— Не хочешь ли и ты послухать? Эх, дурья твоя голова! Да это известный бандюга гуторит — Цаголов. У красных осетинцев он — первая голова… Ну, и дурак же русский народ — стоит и слухает осетина… Нет, ты глянь на них — рты аж раззявили!..
Возвращаясь из мастерских, Антон все же не удержался, сказал:
— Что-то муторно мне тут, не сбег бы я до станицы…
— Ну, ты! — прикрикнул Кондрат. Потом сам задумался и тоже признался:
— Да и мне скушно стало. Сволочи эти черномазые, совсем пораспушались… Вот-вот кинутся. Лячко вон вчерась рассказывает: ингуши из Базоркина в Балту через город обоз гнали с кукурузой — нечего жрать стало ихним сородичам… Так, эта сволочь из мастерских да с заводу с винтовками их, ингушей, значит, сопровождала, чтоб наши не обидели… Ух, гады! Я б им! Моя бы власть, я бы показал, как с абреками-нехристями якшаться. Айда, Антоша, до нас, в Архонскую… Ни ингушов там нема, ни этих чертей. До дому тебе еще рано, погуляешь у нас… Девки у нас — во-о! Араки тоже — море цельное. Снимемся завтра с пикета и прямиком в форме, с оружьем утекем. Хозяина завсегда себе найдем, сейчас их, что тебе собак невешанных…

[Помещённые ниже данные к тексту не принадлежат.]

-- ==== Sys2Proof/Tests/Slice0.lean ====
section
/-! SUPPORT. The model's own tests: ill-formed terms refused, words decoded, one step on a small state with the result of
95_test_vectors.md, and for every statement with hypotheses a state and operands that meet them. -/

namespace Sys2Proof.Tests

open Sys2Proof.Machine

/-! ## WellFormed refuses -/

theorem test_wf_edge_channel_above_255 : (Instr.edge 256 .rising).wellFormed = false := by decide
theorem test_wf_rdch_channel_above_255 : (Instr.rdch 256).wellFormed = false := by decide
theorem test_wf_rdflt_channel_above_255 : (Instr.rdflt (.channel 256)).wellFormed = false := by decide
theorem test_wf_sel_code_4_is_not_reserved : (Instr.sel (.reserved 4)).wellFormed = false := by decide
theorem test_wf_sel_code_above_3_bits : (Instr.sel (.reserved 8)).wellFormed = false := by decide

/-! ## Decoding: each word is `OP SUB RSV IDX DATA` of 30_encoding.md rule R82, written out from rules R83, R99 and R100 -/

theorem test_decode_nop : decode 0b0000_0000_00000000_00000000_00000000 = .nop := by decide
theorem test_decode_rxb : decode 0b0001_0000_00000000_00000000_11001000 = .rxb 0xC8 := by decide
theorem test_decode_upd : decode 0b0010_0000_00000000_00000000_00000000 = .upd := by decide
theorem test_decode_edge_falling : decode 0b0011_0000_00000000_00000011_00000000 = .edge 3 .falling := by decide
theorem test_decode_edge_rising : decode 0b0011_0000_00000000_00000010_00000001 = .edge 2 .rising := by decide
theorem test_decode_sel : decode 0b0100_0010_00000000_00000000_00000000 = .sel (.proto .ibus) := by decide
theorem test_decode_sel_reserved : decode 0b0100_0101_00000000_00000000_00000000 = .sel (.reserved 5) := by decide
theorem test_decode_cki : decode 0b0101_0001_00000000_00000000_00000000 = .cki .sub16 := by decide
theorem test_decode_ckf : decode 0b0110_0010_00000000_00000000_00010110 = .ckf .crc8 0x16 := by decide
theorem test_decode_ckr : decode 0b0111_0000_00000000_00000000_00000000 = .ckr .xor := by decide
theorem test_decode_rdch : decode 0b1000_0000_00000000_11111111_00000000 = .rdch 255 := by decide
theorem test_decode_rdflt : decode 0b1001_0010_00000000_00001110_00000000 = .rdflt (.channel 14) := by decide
theorem test_decode_rdst : decode 0b1010_0000_00000000_00000000_00000000 = .rdst := by decide
theorem test_decode_reservedB : decode 0b1011_0000_00000000_00000000_00000000 = .reservedB := by decide
theorem test_decode_reservedC : decode 0b1100_0000_00000000_00000000_00000000 = .reservedC := by decide
theorem test_decode_reservedD : decode 0b1101_0000_00000000_00000000_00000000 = .reservedD := by decide
theorem test_decode_reservedE : decode 0b1110_0000_00000000_00000000_00000000 = .reservedE := by decide
theorem test_decode_reservedF : decode 0b1111_1111_11111111_11111111_11111111 = .reservedF := by decide
/-- The assembler's two examples (30_encoding.md rule R97). -/
theorem test_encode : encode (.ckf .crc8 0x16) = 0x62000016 ∧ encode (.edge 3 .falling) = 0x30000300 := by decide
/-- The host's reading of a table row. -/
theorem test_decodeTableWord : decodeTableWord 32 0x4C000000 = some (.sel (.proto .pwm)) := by decide

/-! ## One step -/

/-- A view of the state after one step. -/
def stepped {α : Type} (s : State) (view : State → α) : Option α :=
  match step s with
  | .next t => some (view t)
  | .fault _ => none
  | .refused _ => none

/-- A view of the state after the step that runs the word. -/
def after {α : Type} (s : State) (w : Nat) (view : State → α) : Option α := stepped (s.withFetchWord 32 w) view

/-- The last response. -/
def answer (s : State) : Option Response := s.responses.getLast?

/-- A fresh decoder of a protocol. -/
def fresh (p : Proto) : State := { State.reset with proto := p }

/-- The CRSF frame of 95_test_vectors.md section 1.2 with its last byte still to come, at 100 ms. -/
def almostCrsf : State :=
  { fresh .crsf with
    fsm := .collecting, idx := 25, flen := 26, tFrame := 100, nowMs := 100
    buf := [(0, 0xC8), (1, 0x18), (2, 0x16), (3, 0xE0), (4, 0x03), (5, 0x1F), (6, 0xF8), (7, 0xC0), (8, 0x07), (9, 0x3E),
      (10, 0xF0), (11, 0x81), (12, 0x0F), (13, 0x7C)] ++
      [(14, 0xE0), (15, 0x03), (16, 0x1F), (17, 0xF8), (18, 0xC0), (19, 0x07), (20, 0x3E), (21, 0xF0), (22, 0x81),
      (23, 0x0F), (24, 0x7C)] }
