-- ==== Sys2Proof/Machine/StageController.lean ====
section
/-! DEFINITION. Phase 2 of TICK, the Stage Controller with the button part of the Input Monitor (R180 to
R204 of spec/42_stage_controller.md). -/

namespace Sys2Proof.Machine

/-- A row of the profile table: the sub-stage and the two powers (R189 to R193). -/
def setOutputs (c : StageController) (sub : Substage) (top bot : Power) : StageController :=
  { c with substage := sub, topPower := top, botPower := bot }

/-- Sub-stage and powers 0 (R185, R194, R195, R198). -/
def outputsOff (c : StageController) : StageController := setOutputs c 0 0 0

/-- `clear_record()` (R199). -/
def clearRecord (c : StageController) : StageController := { c with record := .cleared }

/-- The start of a run, Hold→Preheat (R183). -/
def startRun (now : Millis) (c : StageController) : StageController :=
  { c with record := { RunRecord.cleared with runStartMs := now }, stage := .preheat }

/-- A released button (R181): the hold timer restarts, and Off or Hold becomes Off. -/
def buttonReleased (now : Millis) (c : StageController) : StageController :=
  { c with
    pressStartMs := now
    stage := if c.stage = .off ∨ c.stage = .hold then .off else c.stage }

/-- The button part (R181 to R184). -/
def buttonPart (e : Estimator) (btn : Bool) (now : Millis) (c : StageController) : StageController :=
  if btn = false then buttonReleased now c
  else if c.stage = .off then { c with stage := .hold }
  else if c.stage = .hold && startCondition e c.pressStartMs now then startRun now c
  else c

/-- The rising checkpoints of Preheat and Soak, in order (R186 to R188). -/
def checkpointsUp (t : Binary64) (es : Seconds) (c : StageController) : StageController :=
  { c with record := { c.record with
      el50 := c.record.el50.latch ((degC 50).le t) es
      el150 := c.record.el150.latch ((degC 150).le t) es
      el180up := c.record.el180up.latch ((degC 180).le t) es } }

/-- The Preheat table (R189) and Preheat→Soak (R190). A temperature that is a NaN, which no run publishes
(R57 item 6), meets no row and no exit. -/
def preheatTable (t : Binary64) (c : StageController) : StageController :=
  if t.lt (degC 40) then setOutputs c 1 0 5
  else if t.lt (degC 100) then setOutputs c 2 1 5
  else if t.lt (degC 140) then setOutputs c 3 3 6
  else if (degC 140).le t then { c with stage := .soak }
  else c

/-- The Soak table (R191) and Soak→Reflow (R192). -/
def soakTable (t : Binary64) (c : StageController) : StageController :=
  if t.lt (degC 150) then setOutputs c 1 1 4
  else if t.lt (degC 170) then setOutputs c 2 2 5
  else if t.lt (degC 180) then setOutputs c 3 2 6
  else if (degC 180).le t then { c with stage := .reflow }
  else c

/-- Reflow→Cool (R194): the door-open timestamp is latched, the door alarm enabled, the heaters off. -/
def enterCool (now : Millis) (c : StageController) : StageController :=
  { outputsOff c with
    stage := .cool
    record := { c.record with doorOpenMs := now, doorOpenValid := true, doorAlarmEn := true } }

/-- The Reflow table (R193) and Reflow→Cool (R194). -/
def reflowTable (p : Params) (t : Binary64) (now : Millis) (c : StageController) : StageController :=
  if t.lt (degC 190) then setOutputs c 1 3 6
  else if t.lt p.reflowSub2LimitC then setOutputs c 2 3 6
  else if t.lt (degC 212) then setOutputs c 3 3 6
  else if (degC 212).le t then enterCool now c
  else c

/-- Peak tracking in Cool (R196). -/
def trackPeak (t : Binary64) (es : Seconds) (c : StageController) : StageController :=
  if c.record.maxTempC.lt t then
    { c with record := { c.record with maxTempC := t, elPeak := { seconds := es, valid := true } } }
  else c

/-- Checkpoint `el_180dw` (R197). -/
def checkpointDown (t : Binary64) (es : Seconds) (c : StageController) : StageController :=
  { c with record := { c.record with el180dw := c.record.el180dw.latch (t.le (degC 180)) es } }

/-- `end_run()` (R198). -/
def endRun (c : StageController) : StageController :=
  clearRecord { outputsOff c with stage := .off }

/-- COOL(t, es): outputs, peak, checkpoint, end of the run, in that order (R195 to R198). -/
def coolTable (t : Binary64) (es : Seconds) (c : StageController) : StageController :=
  let c1 := checkpointDown t es (trackPeak t es (outputsOff c))
  if t.le (degC 50) then endRun c1 else c1

/-- The profile part, selected by the stage at the start of the phase, never by one written in it (R185
to R198, R201). -/
def profilePart (p : Params) (s0 : Stage) (t : Binary64) (es : Seconds) (now : Millis)
    (c : StageController) : StageController :=
  match s0 with
  | .off => outputsOff c
  | .hold => outputsOff c
  | .preheat => preheatTable t (checkpointsUp t es c)
  | .soak => soakTable t (checkpointsUp t es c)
  | .reflow => reflowTable p t now c
  | .cool => coolTable t es c

/-- The sensor-fault override (R200). -/
def safetyOverride (sensorFault : Bool) (c : StageController) : StageController :=
  if sensorFault then { c with topPower := 0, botPower := 0 } else c

/-- The Stage Controller's registers after CONTROL(btn, now) (R180): the stage `s0`, the temperature and
the elapsed seconds are taken once, at the start of the phase (R201, R204). -/
def controlled (p : Params) (e : Estimator) (btn : Bool) (now : Millis) (c : StageController) :
    StageController :=
  let t := celsius e.tempK
  let es := elapsedSeconds now c.record.runStartMs
  safetyOverride e.sensorFault (profilePart p c.stage t es now (buttonPart e btn now c))

/-- CONTROL(btn, now) (R180). -/
def control (btn : Bool) (now : Millis) (s : State) : State :=
  s.setCtl (controlled s.params s.est btn now s.ctl)

end Sys2Proof.Machine
end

…Одна из самых зажиточных станиц Владикавказского отдела — Архонская — кишела офицерами. Заваруха никого здесь не смущала: по-прежнему гуляли на свадьбах, крестинах, поминках, до утра светились окна богатых домов, на разные лады пелась угарная "Пей, душа, покуда пьется".
Особо неистовый разгул пошел с того дня, как долетела в Архонку весть о разоружении в городе Самарской дружины и разгоне Совдепа, попытавшегося объявить о переходе к Советам всей власти.
Началась у Антона беспробудно-пьяная жизнь. Засыпая в объятиях какой-нибудь подгулявшей бабенки, он все реже вспоминал Гашу и мать, все меньше думал о возвращении в родную станицу…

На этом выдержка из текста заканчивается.